J’ai passé le ramadan avec une famille musulmane : ce que j’ai compris va bien au-delà du jeûne

Religion

Par Nicolas

J’ai passé le ramadan avec une famille musulmane : ce que j’ai compris va bien au-delà du jeûne

J’ai récemment eu l’honneur d’être invité chez la famille Benali pour partager leur expérience du Ramadan. Avec mon expérience de pratiquant catholique, cette immersion m’a profondément touché et m’a permis de découvrir une dimension du jeûne musulman que je n’avais jamais saisie auparavant. Je voudrais aujourd’hui partager avec vous cette expérience enrichissante qui va bien au-delà de la simple privation de nourriture.

La découverte d’une spiritualité familiale

Lorsque j’ai franchi le seuil de leur maison, j’ai immédiatement été saisi par l’atmosphère particulière qui y régnait. Une sérénité palpable, un calme propice à la méditation et au recueillement. Monsieur Benali, père de trois enfants, m’a accueilli avec une chaleur qui contrastait avec la rigueur du jeûne qu’il observait depuis l’aube.

Ce qui m’a frappé d’emblée, c’est la manière dont le Ramadan transforme profondément le rythme et l’organisation de la vie familiale. Les repères temporels sont modifiés, les habitudes bouleversées. Pourtant, loin d’être vécu comme une contrainte, ce chamboulement semble créer un espace-temps privilégié où chacun se recentre sur l’essentiel.

Un soir, alors que nous attendions l’appel à la prière pour rompre le jeûne, leur fille aînée m’a confié : « Le Ramadan, c’est le mois où je me sens le plus proche de mes parents et de mes frères. » Cette phrase a résonné en moi. N’est-ce pas là une quête universelle que nous partageons tous, croyants de différentes confessions, ce désir de communion avec nos proches et avec le divin ?

J’ai observé comment les membres de cette famille, privés de nourriture pendant la journée, semblaient paradoxalement plus disponibles les uns pour les autres. Moins distraits par les satisfactions immédiates, ils paraissaient plus à l’écoute, plus attentifs aux besoins d’autrui.

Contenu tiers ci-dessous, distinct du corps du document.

-- ==== Sys2Proof/Laws/Entered.lean ====
section
/-! SUPPORT. The operations that leave the device's state, the state before it and its cause as they are. -/

set_option Elab.async false

namespace Sys2Proof.Machine

variable {s t : State} {d p : DevState} {k : Nat}

theorem Entered.ofOnly {l : List Part} (h : Entered d p k s) (o : Only l s t) (hl : Part.sys ∉ l := by decide) : Entered d p k t := by
  have e : t.sys = s.sys := o.same _ hl
  unfold Entered
  rw [e]
  exact h

theorem Entered.ite {c : Prop} [Decidable c] {a b : State} (ha : Entered d p k a) (hb : Entered d p k b) :
    Entered d p k (if c then a else b) := by split <;> assumption

theorem Entered.iteFst {α : Type} {c : Prop} [Decidable c] {a b : State × α} (ha : Entered d p k a.1) (hb : Entered d p k b.1) :
    Entered d p k (if c then a else b).1 := by split <;> assumption

theorem Entered.iteSnd {α : Type} {c : Prop} [Decidable c] {a b : α × State} (ha : Entered d p k a.2) (hb : Entered d p k b.2) :
    Entered d p k (if c then a else b).2 := by split <;> assumption

theorem Entered.foldl {α : Type} {g : State → α → State} {x : List α} (hg : ∀ t a, Entered d p k t → Entered d p k (g t a))
    (h : Entered d p k s) : Entered d p k (x.foldl g s) := by
  induction x generalizing s with
  | nil => exact h
  | cons a x ih => exact ih (hg s a h)

theorem Entered.foldlFst {α β : Type} {g : State × β → α → State × β} {x : List α} {b : β}
    (hg : ∀ t b a, Entered d p k t → Entered d p k (g (t, b) a).1) (h : Entered d p k s) : Entered d p k (x.foldl g (s, b)).1 := by
  induction x generalizing s b with
  | nil => exact h
  | cons a x ih => exact ih (b := (g (s, b) a).2) (hg s b a h)

theorem Entered.onSys {f : SysSt → SysSt} (h : Entered d p k s)
    (hf : ∀ y, (f y).dev = y.dev ∧ (f y).prev = y.prev ∧ (f y).cause = y.cause) : Entered d p k (s.onSys f) := by
  obtain ⟨h1, h2, h3⟩ := hf s.sys
  exact ⟨h1.trans h.1, h2.trans h.2.1, h3.trans h.2.2⟩

theorem Noted.entered (h : Noted s t) (e : Entered d p k s) : Entered d p k t := by
  unfold Entered
  rw [h.sys]
  exact e

/-- The same of an answered step. -/
def EnteredR (d p : DevState) (k : Nat) (r : Result) : Prop := ∀ t, r = .next t → Entered d p k t

theorem EnteredR.next {a : State} (h : Entered d p k a) : EnteredR d p k (.next a) := fun _ e => by cases e; exact h

theorem EnteredR.ite {c : Prop} [Decidable c] {a b : Result} (ha : EnteredR d p k a) (hb : EnteredR d p k b) :
    EnteredR d p k (if c then a else b) := by split <;> assumption

theorem noticeAt_entered {dv pv : DevState} {kv : Nat} (b : Block) (code idx : Nat) (pm : Tick) (body : List Byte) {s : State} (hI : Entered dv pv kv s) : Entered dv pv kv (noticeAt b code idx pm body s) := by
  unfold noticeAt
  try extract_lets
  repeat' first
    | with_reducible assumption
    | with_reducible refine Entered.ite ?_ ?_
    | (guard_target = Entered _ _ _ (queueNotice ..); with_reducible refine Entered.ofOnly ?_ (queueNotice_only ..))
    | (guard_target = Entered _ _ _ (State.onSys ..); refine Entered.onSys ?_ fun _ => ⟨rfl, rfl, rfl⟩)
    | extract_lets
    | dsimp only
    | split
    | dsimp +zetaDelta only

theorem notice_entered {dv pv : DevState} {kv : Nat} (b : Block) (code idx : Nat) (body : List Byte) {s : State} (hI : Entered dv pv kv s) : Entered dv pv kv (notice b code idx body s) := by
  unfold notice
  try extract_lets
  repeat' first
    | with_reducible assumption
    | with_reducible refine Entered.ite ?_ ?_
    | (guard_target = Entered _ _ _ (noticeAt ..); with_reducible apply noticeAt_entered)
    | extract_lets
    | dsimp only
    | split
    | dsimp +zetaDelta only

theorem flushNotices_entered {dv pv : DevState} {kv : Nat}  {s : State} (hI : Entered dv pv kv s) : Entered dv pv kv (flushNotices s) := by
  unfold flushNotices
  try extract_lets
  repeat' first
    | with_reducible assumption
    | with_reducible refine Entered.ite ?_ ?_
    | (guard_target = Entered _ _ _ (queueNotice ..); with_reducible refine Entered.ofOnly ?_ (queueNotice_only ..))
    | (guard_target = Entered _ _ _ (State.onSys ..); refine Entered.onSys ?_ fun _ => ⟨rfl, rfl, rfl⟩)
    | with_reducible refine Entered.foldl (fun _ _ _ => ?_) ?_
    | with_reducible refine Entered.foldlFst (fun _ _ _ _ => ?_) ?_
    | extract_lets
    | dsimp only
    | split
    | dsimp +zetaDelta only

theorem logFault_entered {dv pv : DevState} {kv : Nat} (cause : Nat) (b : Block) (index reaction restarts detail : Nat) {s : State} (hI : Entered dv pv kv s) : Entered dv pv kv (logFault cause b index reaction restarts detail s) := by
  unfold logFault
  try extract_lets
  repeat' first
    | with_reducible assumption
    | with_reducible refine Entered.ite ?_ ?_
    | (guard_target = Entered _ _ _ (notice ..); with_reducible apply notice_entered)
    | (guard_target = Entered _ _ _ (noticeNow ..); with_reducible refine Entered.ofOnly ?_ (noticeNow_only ..))
    | (guard_target = Entered _ _ _ (State.onPd0 ..); refine Inv.onPd0 ?_ fun d hd => by simp only [List.length_map, List.length_take, List.length_cons]; omega)
    | (guard_target = Entered _ _ _ (State.onPd0 ..); with_reducible refine Entered.ofOnly ?_ (State.onPd0_only ..))
    | extract_lets
    | dsimp only
    | split
    | dsimp +zetaDelta only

Les vertus universelles révélées par le jeûne

Au fil des jours passés auprès des Benali, j’ai pu identifier plusieurs vertus que cultive le Ramadan et qui font écho à notre propre tradition chrétienne du Carême :

  • La maîtrise de soi – Apprendre à dominer ses pulsions et ses désirs
  • L’empathie envers les plus démunis – Ressentir dans sa chair ce que vivent ceux qui souffrent de la faim
  • La gratitude – Redécouvrir la valeur des nourritures terrestres et spirituelles
  • Le détachement – Se libérer temporairement de l’emprise des biens matériels
  • La patience – Cultiver cette vertu cardinale dans l’attente du repas du soir

Un après-midi particulièrement éprouvant, alors que la soif commençait à se faire sentir, j’ai été témoin d’un geste qui m’a bouleversé. Monsieur Benali, apprenant qu’un voisin âgé était souffrant, s’est immédiatement proposé pour l’accompagner à l’hôpital, sans hésitation malgré sa fatigue évidente. Cette abnégation, cette capacité à se donner aux autres malgré ses propres privations, n’est-elle pas l’essence même de ce que nous appelons la charité dans notre tradition ?

Dialogue interreligieux autour de la table

Le moment de l’iftar, ce repas qui rompt le jeûne au coucher du soleil, a été pour moi l’occasion de riches échanges théologiques. Autour des dattes traditionnelles et du harira fumant, nos conversations ont tissé des ponts entre nos deux traditions.

Voici un aperçu des parallèles que nous avons pu établir entre nos pratiques respectives :

Pratique musulmane Équivalent chrétien
Ramadan (mois de jeûne) Carême (40 jours de pénitence)
Iftar (rupture du jeûne) Repas pascal (après le jeûne)
Zakat al-Fitr (aumône de fin de Ramadan) Aumône de Carême
Nuit du Destin (Laylat al-Qadr) Veillée pascale

Ce qui m’a particulièrement touché, c’est de constater combien nos traditions, malgré leurs différences théologiques, partagent cette intuition fondamentale : le jeûne comme voie d’accès privilégiée à une dimension plus profonde de l’existence. Il ne s’agit pas simplement de se priver, mais de créer un espace intérieur propice à la rencontre avec soi-même, avec les autres et avec Dieu.

En quittant la famille Benali après cette expérience marquante, j’ai emporté avec moi bien plus qu’un simple souvenir. J’ai acquis une compréhension plus riche de ce que signifie vraiment le jeûne dans son acception la plus noble – non pas une mortification stérile, mais une pratique vivifiante qui nous rappelle notre humanité commune et notre aspiration partagée vers le transcendant.